J’observai Lucien. Les bras levés vers le plafond, comme autrefois, il marchait d’un pas saccadé. Son visage reflétait une expression curieuse, qui trahissait plus de frayeur que de joie.

— Crois-tu... crois-tu ! me disait-il. C’est inouï. C’est absolument incroyable !

— Mais tu es d’une pâleur mortelle ! observai-je. Tu trembles comme si on t’avait transporté au pôle nord !

— Si je tremble, c’est de joie répondit-il les dents serrées.

Or, en affirmant cela, il se laissa tomber sur un siège.

— Oui, la joie me déborde. Et en même temps, avoua-t-il, je me sens horriblement impressionné par cette... cette résurrection... Je me trouve dans le même état que... que, lorsque j’ai appris sa mort !

— Ça se comprend un peu, voyons. Tu as beau frémir de bonheur. C’est tout de même un nouveau bouleversement de ta vie, de tes habitudes.

— Et je t’assure que des choses pareilles, ça vous secoue, ça vous use ! Enfin, voyons, du sang-froid, et tachons de mettre un peu d’ordre dans nos idées. Elle a bien dit, n’est-ce-pas, qu’elle prendrait le train de dix-sept heures quarante-cinq ?

Il sonna et se fit apporter un indicateur. Il s’embrouilla, tourna dix fois les mêmes pages, en déchira quelques-unes, tapa du pied, jura. Je vins à son aide et calculai que Mathilde arriverait en gare à minuit trente.

— Tu dîneras avec moi, me dit-il.

— A propos, Mathilde n’a-t-elle pas demandé qu’on fasse, en vue de son souper, du bœuf aux carottes ? C’est que tu n’aimes pas beaucoup ça, moi non plus, du reste.

— Que veux-tu ?

— Nous pourrons toujours faire notre partie de jacquet. la dernière, sans doute.

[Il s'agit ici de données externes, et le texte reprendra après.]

/-- R71: the extended byte, the EEPROM address bytes, and the data byte unchanged. -/
def Obligations.ExtendedAndEepromFields : Prop :=
  ∀ (address : FlashAddr) (ee : EeAddr) (data : Byte),
    loadExtWord (extByte address) = wireWord 0x4D 0x00 (address.extractLsb' 17 8) 0x00 ∧
    extByte address = (address >>> 17).setWidth 8 ∧ extByte address = address.extractLsb' 17 8 ∧
    readEepromWord ee = wireWord 0xA0 (ee.extractLsb' 8 8) (ee.extractLsb' 0 8) 0x00 ∧
    writeEepromWord ee data = wireWord 0xC0 (ee.extractLsb' 8 8) (ee.extractLsb' 0 8) data ∧
    wireByte (writeFlashWord address data) 3 = data ∧
    (ee >>> 8).setWidth 8 = ee.extractLsb' 8 8 ∧ ee.setWidth 8 = ee.extractLsb' 0 8

/-- The commands the operations send are the rows of the table: the byte select chooses between the low and the high row
(R74 to R80, R170 to R181). -/
def Obligations.OperationsSendTableCommands : Prop :=
  ∀ (address : FlashAddr) (ee : EeAddr) (data : Byte),
    decodeWire (readFlashWord address) = .ok
      (if address.getLsbD 0 then .readFlashHi (flashHigh address) (flashLow address)
      else .readFlashLo (flashHigh address) (flashLow address)) ∧
    decodeWire (writeFlashWord address data) = .ok
      (if address.getLsbD 0 then .writeFlashHi (flashHigh address) (flashLow address) data
      else .writeFlashLo (flashHigh address) (flashLow address) data) ∧
    decodeWire (writePageWord address) = .ok (.writeFlashPage (flashHigh address) (flashLow address)) ∧
    decodeWire (loadExtWord (extByte address)) = .ok (.loadExtAddr (extByte address)) ∧
    decodeWire progEnableWord = .ok .progEnable ∧
    decodeWire (readEepromWord ee) = .ok (.wireReadEeprom (eeHigh ee) (eeLow ee)) ∧
    decodeWire (writeEepromWord ee data) = .ok (.wireWriteEeprom (eeHigh ee) (eeLow ee) data)

/-- R212: elapsed time is a subtraction modulo the width of the counter; it is the true one exactly below `2^W`. -/
def Obligations.ElapsedModulo : Prop :=
  (∀ now start : Tick, (elapsed now start).toNat = (now.toNat + 256 - start.toNat) % 256) ∧
  (∀ (start : Tick) (n : Nat), (elapsed (start + BitVec.ofNat 8 n) start).toNat = n ↔ n < 256) ∧
  elapsed 0x2D 0xF0 = 61 ∧ params.unitTicks < elapsed 0x2D 0xF0

/-! ### The Speed Controller -/

/-- R92, R63, R66 (decisions D5, D6, D9, D10): the six hardware settings and the registers they write, all else as it was,
nothing done on the link. That an engine which was off comes up with MOSI at 0 is R123 (a) as log entry 10 reads it. -/
def Obligations.SetSpeedHardware : Prop :=
  ∀ (o : Setting) (presc : BitVec 2) (dbl : Bool) (s : State), s.busy = false →
    (o, presc, dbl) ∈ [((12 : Setting), (0 : BitVec 2), false), (11, 1, true), (10, 1, false), (9, 2, true), (8, 2, false),
      (7, 3, false)] →
    ∃ t, exec (.setSpeed o) s = .next t ∧ Settles (returnedWith 0 (boundHardware o presc dbl s)) t ∧
      t.delayStart = s.delayStart ∧ Did [] s t

/-- R93, R62 (decisions D3, D9): the six software settings and their delay counts; the engine is switched off and STATUS
stays. -/
def Obligations.SetSpeedSoftware : Prop :=
  ∀ (o : Setting) (d : Byte) (s : State), s.busy = false →
    (o, d) ∈ [((6 : Setting), (3 : Byte)), (5, 6), (4, 12), (3, 24), (2, 48), (1, 96)] →
    ∃ t, exec (.setSpeed o) s = .next t ∧ Settles (returnedWith 0 (boundSoftware o d s)) t ∧
      t.delayStart = s.delayStart ∧ Did [] s t

/-- R91 (decision D7): `AUTO` is replaced by `AUTO_DEFAULT` = 9 before anything else, also in what is recorded. -/
def Obligations.SetSpeedAuto : Prop :=
  ∀ s : State, exec (.setSpeed 0) s = exec (.setSpeed 9) s ∧
    (s.busy = false → ∃ t, exec (.setSpeed 0) s = .next t ∧ t.speed = 9 ∧ t.xport = .hw ∧ t.ctrl = 0x52 ∧
      statusDbl t.status = true ∧ t.swDelay = 1 ∧ t.rc = 0 ∧ t.busy = false)

/-- R84, R94 (decision D27): options 13 to 15 are refused, and so is their host word. -/
def Obligations.SetSpeedReserved : Prop :=
  ∀ (o : Setting) (s : State), s.busy = false → 13 ≤ o.toNat →
    exec (.setSpeed o) s = .refused .speedOutOfRange ∧
    decodeHost (hostWord 0x00 0 0 (o.setWidth 8)) = .error .reservedOption

/-- R13, R18 (decisions D3, D6, D9): after any SetSpeed exactly one variant is active: `HW` is bound exactly when the
setting is 7 or more, exactly when the engine is enabled. -/
def Obligations.SetSpeedBindsOneVariant : Prop :=
  ∀ (o : Setting) (s t : State), exec (.setSpeed o) s = .next t →
    (t.xport = .hw ↔ 7 ≤ t.speed.toNat) ∧ t.xport ≠ .none ∧ (t.engineEnabled = true ↔ t.xport = .hw) ∧
    ctrlLegal t.ctrl = true

/-- R244, R90 (decision D29): whatever changes owner, SetSpeed makes no clock edge and leaves the reset line: with both owners
resting at 0, every level the wire takes has SCK and RST as they were. -/
def Obligations.SetSpeedNoClockEdge : Prop :=
  ∀ (o : Setting) (s t : State), s.outSck = false → s.engSck = false → exec (.setSpeed o) s = .next t →
    t.wire.sck = s.wire.sck ∧ t.wire.rst = s.wire.rst ∧
    ∃ ws, wires t.env.trace = ws ++ wires s.env.trace ∧ ∀ w ∈ ws, w.sck = s.wire.sck ∧ w.rst = s.wire.rst

/-! ### The Link Controller -/

/-- R121, R122 (decision D19): what `connect` leaves, and all it does: one positive pulse of one wait unit. -/
def Obligations.ConnectResult : Prop :=
  ∀ s : State, s.busy = false →
    ∃ t, exec .connect s = .next t ∧ Settles (returnedWith 0 (connected s)) t ∧ Did pulseEvents s t

/-- R124, R125, R127 (decisions D20, D21, D26): what `disconnect` leaves; the lines are released, nothing is pulsed, waited or
sent. -/
def Obligations.DisconnectResult : Prop :=
  ∀ s : State, s.busy = false →
    ∃ t, exec .disconnect s = .next t ∧ Settles (returnedWith 0 (disconnected s)) t ∧ t.delayStart = s.delayStart ∧
      Did [] s t ∧ t.wire = { rst := none, sck := none, mosi := none }

/-! ### The Transport Primitive and the waits -/

/-- R101, R102, R103: `TransmitSw` returns from every state; its latches, its order inside a bit, the byte assembled from the
samples first to last; and the byte a script of samples spells. -/
def Obligations.TransmitSoftwareByte : Prop :=
  ∀ (b : Byte) (s : State),
    ∃ r t, transmit .sw b s = .returned r t ∧ Settles { s with outSck := false, outMosi := b.getLsbD 0 } t ∧
      Did (byteEvents .sw s.swDelay b r) s t ∧
      (∀ (x : Byte) (rest : List Drive), s.env.target = .oracle → s.env.miso = answers [x] ++ rest →
        r = x ∧ t.env.miso = rest)

/-- R105, R106 (decisions D17, D18): with the engine enabled `TransmitHw` returns; DATA holds the byte received, the flag is
clear, the latches are not touched, no tick is read. What the engine's shift register, its bit counter and its lines hold
afterwards is the model's reading, log entry 10. -/
def Obligations.TransmitHardwareByte : Prop :=
  ∀ (b : Byte) (s : State), s.engineEnabled = true →
    ∃ r t, transmit .hw b s = .returned r t ∧
      t = { s with
        data := r, status := withFlag false s.status, engShift := r, engCount := 0, engSck := false,
        engMosi := b.getLsbD 0, env := t.env } ∧
      statusFlag t.status = false ∧ statusDbl t.status = statusDbl s.status ∧
      Did (byteEvents .hw s.swDelay b r) s t ∧ t.env.ticks = s.env.ticks ∧ t.env.tickDraws = s.env.tickDraws ∧
      (∀ (x : Byte) (rest : List Drive), s.env.target = .oracle → s.env.miso = answers [x] ++ rest →
        r = x ∧ t.env.miso = rest)

/-- R43: most significant bit first, in both directions, in both variants; and no step sets the bit that would switch the
order, `CTRL.lsbf`, bit 5 by decision D6 (log entry 9). -/
def Obligations.BitOrder : Prop :=
  (∀ (v : Variant) (b r : Byte) (s t : State), transmit v b s = .returned r t →
    mosiLevels t.env.trace = bitsLatestFirst b ++ mosiLevels s.env.trace ∧
    misoSamples t.env.trace = bitsLatestFirst r ++ misoSamples s.env.trace) ∧
  (∀ s t : State, step s = .next t → s.ctrl.getLsbD 5 = false → t.ctrl.getLsbD 5 = false)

Cette réflexion l’agita tout spécialement. Il se leva, se dirigea vers la fenêtre, dont il souleva le rideau. Et hors de lui :

— Sacré nom de nom ! hurla-t-il, voilà qu’il pleut à torrents. Et moi qui n’ai plus que le break pour aller la chercher. Eh bien, vrai, il ne manquait plus que ça, maintenant ! Ah ! là là, mon pauvre ami, qu’est-ce que je vais prendre !

Victor Cyril Victor Cyril Victor Cyril (1872-1925) ne semble pas avoir été très prolifique sous ce nom puisque la BNF ne lui attribue que trois références sous ce nom.

Mais Victor Édouard Désiré Berger (Journaliste à « Clarté » -1919) fut l’auteur, avec son frère Eugène Berger, de romans publiés sous le pseudonyme collectif de Cyril-Berger.